Now, there were a few occasions when my grandmother would try to persuade me.
“If you perm it, you don't gotta worry about it sweating out cause when it sweats out, all you gotta do is straighten it again with the hot iron and go.”
I refused to flat iron my hair. Heat would ruin my curl pattern and straighten it out just like a relaxer would. My hair was beautiful with its tight kinks and I was not about to ruin them.
And by the summer of my high school junior year, I spent most of my time in the bathroom mirror twisting my curls into ten to however many thick pigtails. It would take an hour or two to finish my whole head. Spray. Moisturize. Comb. Twist. Repeat. All that time spent on a hairstyle that never lasted longer than three days; specifically because I'd end up going somewhere, and I refused to walk outside the house with my hair in short twists. However, with a puff, nobody could tell me a thing!

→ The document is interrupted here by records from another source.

-- ==== Sys2Proof/Laws/State.lean ====
section
/-! SUPPORT. The updates of the state field by field, each true by unfolding one record update, and the reading of towers
and curves after an update: later proofs cite these and unfold no update. -/

namespace Sys2Proof.Machine

/-! ### withConsole -/

@[simp] theorem State.withConsole_nreset (s : State) (c : ConsolePort) : (s.withConsole c).nreset = s.nreset := rfl
@[simp] theorem State.withConsole_console (s : State) (c : ConsolePort) : (s.withConsole c).console = c := rfl
@[simp] theorem State.withConsole_handler (s : State) (c : ConsolePort) : (s.withConsole c).handler = s.handler := rfl
@[simp] theorem State.withConsole_curves (s : State) (c : ConsolePort) : (s.withConsole c).curves = s.curves := rfl
@[simp] theorem State.withConsole_towers (s : State) (c : ConsolePort) : (s.withConsole c).towers = s.towers := rfl
@[simp] theorem State.withConsole_sheetCount (s : State) (c : ConsolePort) : (s.withConsole c).sheetCount = s.sheetCount := rfl
@[simp] theorem State.withConsole_drive (s : State) (c : ConsolePort) : (s.withConsole c).drive = s.drive := rfl
@[simp] theorem State.withConsole_poller (s : State) (c : ConsolePort) : (s.withConsole c).poller = s.poller := rfl
@[simp] theorem State.withConsole_press (s : State) (c : ConsolePort) : (s.withConsole c).press = s.press := rfl
@[simp] theorem State.withConsole_attention (s : State) (c : ConsolePort) : (s.withConsole c).attention = s.attention := rfl
@[simp] theorem State.withConsole_pending (s : State) (c : ConsolePort) : (s.withConsole c).pending = s.pending := rfl
@[simp] theorem State.withConsole_source (s : State) (c : ConsolePort) (i : SourceIx) : (s.withConsole c).source i = s.source i := rfl
@[simp] theorem State.withConsole_tower (s : State) (c : ConsolePort) (t : TowerIx) : (s.withConsole c).tower t = s.tower t := rfl
@[simp] theorem State.withConsole_curve (s : State) (c : ConsolePort) (i : CurveIx) : (s.withConsole c).curve i = s.curve i := rfl

/-! ### withHandler -/

@[simp] theorem State.withHandler_nreset (s : State) (h : Handler) : (s.withHandler h).nreset = s.nreset := rfl
@[simp] theorem State.withHandler_console (s : State) (h : Handler) : (s.withHandler h).console = s.console := rfl
@[simp] theorem State.withHandler_handler (s : State) (h : Handler) : (s.withHandler h).handler = h := rfl
@[simp] theorem State.withHandler_curves (s : State) (h : Handler) : (s.withHandler h).curves = s.curves := rfl
@[simp] theorem State.withHandler_towers (s : State) (h : Handler) : (s.withHandler h).towers = s.towers := rfl
@[simp] theorem State.withHandler_sheetCount (s : State) (h : Handler) : (s.withHandler h).sheetCount = s.sheetCount := rfl
@[simp] theorem State.withHandler_drive (s : State) (h : Handler) : (s.withHandler h).drive = s.drive := rfl
@[simp] theorem State.withHandler_poller (s : State) (h : Handler) : (s.withHandler h).poller = s.poller := rfl
@[simp] theorem State.withHandler_press (s : State) (h : Handler) : (s.withHandler h).press = s.press := rfl
@[simp] theorem State.withHandler_attention (s : State) (h : Handler) : (s.withHandler h).attention = s.attention := rfl
@[simp] theorem State.withHandler_pending (s : State) (h : Handler) : (s.withHandler h).pending = s.pending := rfl
@[simp] theorem State.withHandler_source (s : State) (h : Handler) (i : SourceIx) : (s.withHandler h).source i = s.source i := rfl
@[simp] theorem State.withHandler_tower (s : State) (h : Handler) (t : TowerIx) : (s.withHandler h).tower t = s.tower t := rfl
@[simp] theorem State.withHandler_curve (s : State) (h : Handler) (i : CurveIx) : (s.withHandler h).curve i = s.curve i := rfl

/-! ### withSheets -/

@[simp] theorem State.withSheets_nreset (s : State) (n : Sheets) : (s.withSheets n).nreset = s.nreset := rfl
@[simp] theorem State.withSheets_console (s : State) (n : Sheets) : (s.withSheets n).console = s.console := rfl
@[simp] theorem State.withSheets_handler (s : State) (n : Sheets) : (s.withSheets n).handler = s.handler := rfl
@[simp] theorem State.withSheets_curves (s : State) (n : Sheets) : (s.withSheets n).curves = s.curves := rfl
@[simp] theorem State.withSheets_towers (s : State) (n : Sheets) : (s.withSheets n).towers = s.towers := rfl
@[simp] theorem State.withSheets_sheetCount (s : State) (n : Sheets) : (s.withSheets n).sheetCount = n := rfl
@[simp] theorem State.withSheets_drive (s : State) (n : Sheets) : (s.withSheets n).drive = s.drive := rfl
@[simp] theorem State.withSheets_poller (s : State) (n : Sheets) : (s.withSheets n).poller = s.poller := rfl
@[simp] theorem State.withSheets_press (s : State) (n : Sheets) : (s.withSheets n).press = s.press := rfl
@[simp] theorem State.withSheets_attention (s : State) (n : Sheets) : (s.withSheets n).attention = s.attention := rfl
@[simp] theorem State.withSheets_pending (s : State) (n : Sheets) : (s.withSheets n).pending = s.pending := rfl
@[simp] theorem State.withSheets_source (s : State) (n : Sheets) (i : SourceIx) : (s.withSheets n).source i = s.source i := rfl
@[simp] theorem State.withSheets_tower (s : State) (n : Sheets) (t : TowerIx) : (s.withSheets n).tower t = s.tower t := rfl
@[simp] theorem State.withSheets_curve (s : State) (n : Sheets) (i : CurveIx) : (s.withSheets n).curve i = s.curve i := rfl

/-! ### withDrive -/

@[simp] theorem State.withDrive_nreset (s : State) (d : Drive) : (s.withDrive d).nreset = s.nreset := rfl
@[simp] theorem State.withDrive_console (s : State) (d : Drive) : (s.withDrive d).console = s.console := rfl
@[simp] theorem State.withDrive_handler (s : State) (d : Drive) : (s.withDrive d).handler = s.handler := rfl
@[simp] theorem State.withDrive_curves (s : State) (d : Drive) : (s.withDrive d).curves = s.curves := rfl
@[simp] theorem State.withDrive_towers (s : State) (d : Drive) : (s.withDrive d).towers = s.towers := rfl
@[simp] theorem State.withDrive_sheetCount (s : State) (d : Drive) : (s.withDrive d).sheetCount = s.sheetCount := rfl
@[simp] theorem State.withDrive_drive (s : State) (d : Drive) : (s.withDrive d).drive = d := rfl
@[simp] theorem State.withDrive_poller (s : State) (d : Drive) : (s.withDrive d).poller = s.poller := rfl
@[simp] theorem State.withDrive_press (s : State) (d : Drive) : (s.withDrive d).press = s.press := rfl
@[simp] theorem State.withDrive_attention (s : State) (d : Drive) : (s.withDrive d).attention = s.attention := rfl
@[simp] theorem State.withDrive_pending (s : State) (d : Drive) : (s.withDrive d).pending = s.pending := rfl
@[simp] theorem State.withDrive_source (s : State) (d : Drive) (i : SourceIx) : (s.withDrive d).source i = s.source i := rfl
@[simp] theorem State.withDrive_tower (s : State) (d : Drive) (t : TowerIx) : (s.withDrive d).tower t = s.tower t := rfl
@[simp] theorem State.withDrive_curve (s : State) (d : Drive) (i : CurveIx) : (s.withDrive d).curve i = s.curve i := rfl

/-! ### withPoller -/

@[simp] theorem State.withPoller_nreset (s : State) (p : Poller) : (s.withPoller p).nreset = s.nreset := rfl
@[simp] theorem State.withPoller_console (s : State) (p : Poller) : (s.withPoller p).console = s.console := rfl
@[simp] theorem State.withPoller_handler (s : State) (p : Poller) : (s.withPoller p).handler = s.handler := rfl
@[simp] theorem State.withPoller_curves (s : State) (p : Poller) : (s.withPoller p).curves = s.curves := rfl
@[simp] theorem State.withPoller_towers (s : State) (p : Poller) : (s.withPoller p).towers = s.towers := rfl
@[simp] theorem State.withPoller_sheetCount (s : State) (p : Poller) : (s.withPoller p).sheetCount = s.sheetCount := rfl
@[simp] theorem State.withPoller_drive (s : State) (p : Poller) : (s.withPoller p).drive = s.drive := rfl
@[simp] theorem State.withPoller_poller (s : State) (p : Poller) : (s.withPoller p).poller = p := rfl
@[simp] theorem State.withPoller_press (s : State) (p : Poller) : (s.withPoller p).press = s.press := rfl
@[simp] theorem State.withPoller_attention (s : State) (p : Poller) : (s.withPoller p).attention = s.attention := rfl
@[simp] theorem State.withPoller_pending (s : State) (p : Poller) : (s.withPoller p).pending = s.pending := rfl
@[simp] theorem State.withPoller_source (s : State) (p : Poller) (i : SourceIx) : (s.withPoller p).source i = s.source i := rfl
@[simp] theorem State.withPoller_tower (s : State) (p : Poller) (t : TowerIx) : (s.withPoller p).tower t = s.tower t := rfl
@[simp] theorem State.withPoller_curve (s : State) (p : Poller) (i : CurveIx) : (s.withPoller p).curve i = s.curve i := rfl

/-! ### withPress -/

@[simp] theorem State.withPress_nreset (s : State) (p : Press) : (s.withPress p).nreset = s.nreset := rfl
@[simp] theorem State.withPress_console (s : State) (p : Press) : (s.withPress p).console = s.console := rfl
@[simp] theorem State.withPress_handler (s : State) (p : Press) : (s.withPress p).handler = s.handler := rfl
@[simp] theorem State.withPress_curves (s : State) (p : Press) : (s.withPress p).curves = s.curves := rfl
@[simp] theorem State.withPress_towers (s : State) (p : Press) : (s.withPress p).towers = s.towers := rfl
@[simp] theorem State.withPress_sheetCount (s : State) (p : Press) : (s.withPress p).sheetCount = s.sheetCount := rfl
@[simp] theorem State.withPress_drive (s : State) (p : Press) : (s.withPress p).drive = s.drive := rfl
@[simp] theorem State.withPress_poller (s : State) (p : Press) : (s.withPress p).poller = s.poller := rfl
@[simp] theorem State.withPress_press (s : State) (p : Press) : (s.withPress p).press = p := rfl
@[simp] theorem State.withPress_attention (s : State) (p : Press) : (s.withPress p).attention = s.attention := rfl
@[simp] theorem State.withPress_pending (s : State) (p : Press) : (s.withPress p).pending = s.pending := rfl
@[simp] theorem State.withPress_source (s : State) (p : Press) (i : SourceIx) : (s.withPress p).source i = s.source i := rfl
@[simp] theorem State.withPress_tower (s : State) (p : Press) (t : TowerIx) : (s.withPress p).tower t = s.tower t := rfl
@[simp] theorem State.withPress_curve (s : State) (p : Press) (i : CurveIx) : (s.withPress p).curve i = s.curve i := rfl

/-! ### withAttention -/

@[simp] theorem State.withAttention_nreset (s : State) (a : Attention) : (s.withAttention a).nreset = s.nreset := rfl
@[simp] theorem State.withAttention_console (s : State) (a : Attention) : (s.withAttention a).console = s.console := rfl
@[simp] theorem State.withAttention_handler (s : State) (a : Attention) : (s.withAttention a).handler = s.handler := rfl
@[simp] theorem State.withAttention_curves (s : State) (a : Attention) : (s.withAttention a).curves = s.curves := rfl
@[simp] theorem State.withAttention_towers (s : State) (a : Attention) : (s.withAttention a).towers = s.towers := rfl
@[simp] theorem State.withAttention_sheetCount (s : State) (a : Attention) : (s.withAttention a).sheetCount = s.sheetCount := rfl
@[simp] theorem State.withAttention_drive (s : State) (a : Attention) : (s.withAttention a).drive = s.drive := rfl
@[simp] theorem State.withAttention_poller (s : State) (a : Attention) : (s.withAttention a).poller = s.poller := rfl
@[simp] theorem State.withAttention_press (s : State) (a : Attention) : (s.withAttention a).press = s.press := rfl
@[simp] theorem State.withAttention_attention (s : State) (a : Attention) : (s.withAttention a).attention = a := rfl
@[simp] theorem State.withAttention_pending (s : State) (a : Attention) : (s.withAttention a).pending = s.pending := rfl
@[simp] theorem State.withAttention_tower (s : State) (a : Attention) (t : TowerIx) : (s.withAttention a).tower t = s.tower t := rfl
@[simp] theorem State.withAttention_curve (s : State) (a : Attention) (i : CurveIx) : (s.withAttention a).curve i = s.curve i := rfl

My baby hairs were curled, my puff was thick, and my kitchen (hair at the nape of the neck) was laid. I was confident in myself and my hair.
To this day, I find it disrespectful when I'm asked to relax my hair. Think about it: you're asked, “Why don't you alter yourself to appear to everybody else's standards so that we can look at you as if you're One of Us?” Never again would I change myself from my natural state to be or to look like somebody I'm not. Letting go of relaxers changed my outlook on the world; on my family, on myself. A simple change like that showed me the true reality of everything. How other black kids all over struggle to be or express themselves freely with their hair (dreads, braids, afros, etc.)
Stopping my relaxers was a weight lifted off of my scalp. It opened me up to be more optimistic, considerate, confident, and so much more. It’s funny how a subtle change in hair can change how you view everything around you.